◆ TASK OBJECTIVE ◆
Count up the lines of the data below that contain the string "mnemonic", then give only the total.

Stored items

-- ==== Sys2Proof/Machine/AsmText.lean ====
section
/-! DEFINITION. The assembly text of a transaction (30_encoding.md R51): its mnemonic and its operands in the order of R48. -/

namespace Sys2Proof
namespace Machine

/-- An upper-case hex digit of the assembly text. -/
def asmHexDigit (d : Nat) : Char := if d < 10 then Char.ofNat (0x30 + d) else Char.ofNat (0x41 + d - 10)

/-- Two hex digits of a byte. -/
def asmHex (b : Byte) : List Char := [asmHexDigit (b.toNat / 16), asmHexDigit (b.toNat % 16)]

/-- A byte as a hex operand, `0x2A`. -/
def asmByte (b : Byte) : List Char := '0' :: 'x' :: asmHex b

/-- One byte of a quoted string, with C escapes. -/
def asmStringByte (b : Byte) : List Char :=
  if b = Chr.cr then ['\\', 'r']
  else if b = Chr.lf then ['\\', 'n']
  else if b = 0x22 then ['\\', '"']
  else if b = 0x5C then ['\\', '\\']
  else if 0x20 ≤ b.toNat ∧ b.toNat ≤ 0x7E then [Char.ofNat b.toNat]
  else '\\' :: 'x' :: asmHex b

/-- A string in double quotes. -/
def asmString (s : Str) : List Char := '"' :: (s.flatMap asmStringByte ++ ['"'])

/-- Operands with a comma and a space between each two. -/
def asmCommas : List (List Char) → List Char
  | [] => []
  | [x] => x
  | x :: y :: rest => x ++ ',' :: ' ' :: asmCommas (y :: rest)

/-- A field list in square brackets. -/
def asmStrings (l : List Str) : List Char := '[' :: (asmCommas (l.map asmString) ++ [']'])

/-- A natural in decimal; `fuel` more digits at most. -/
def asmNatDigits : Nat → Nat → List Char
  | 0, k => [Char.ofNat (0x30 + k % 10)]
  | fuel + 1, k => if k < 10 then [Char.ofNat (0x30 + k)] else asmNatDigits fuel (k / 10) ++ [Char.ofNat (0x30 + k % 10)]

/-- A natural in decimal. -/
def asmNat (k : Nat) : List Char := asmNatDigits k k

/-- An integer in decimal, `-` before a negative one. -/
def asmInt (n : Int) : List Char := if n < 0 then '-' :: asmNat n.natAbs else asmNat n.natAbs

/-- A rational as a fraction, a whole one as a number. -/
def asmRat (q : Rat) : List Char := if q.den = 1 then asmInt q.num else asmInt q.num ++ '/' :: asmNat q.den

/-- The mnemonic and its operands. -/
def asmLine (mnemonic : String) (operands : List (List Char)) : List Char :=
  match operands with
  | [] => mnemonic.toList
  | _ :: _ => mnemonic.toList ++ ' ' :: asmCommas operands

/-- The assembly text of a transaction; a received sentence is no transaction and has none (R51). -/
def asmText : Instr → Option (List Char)
  | .reset => some (asmLine "RESET" [])
  | .rxByte b => some (asmLine "RX_BYTE" [asmByte b])
  | .pulse ts => some (asmLine "PULSE" [asmNat ts])
  | .tick code => some (asmLine "TICK" [asmNat code])
  | .setCorr n => some (asmLine "SET_CORR" [asmInt n.toInt])
  | .getCorr => some (asmLine "GET_CORR" [])
  | .encode talker verb fields => some (asmLine "ENCODE" [asmString talker.bytes, asmString verb.bytes, asmStrings fields])
  | .emitMwv t q => some (asmLine "EMIT_MWV" [asmNat t.toNat, asmRat q])
  | .emitHdm t => some (asmLine "EMIT_HDM" [asmNat t.toNat])
  | .mwv _ _ => none
  | .vtg _ _ => none
  | .dpt _ _ => none
  | .hdm _ _ => none

end Machine
end Sys2Proof
end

◆ RESULT OF THE TASK ◆
5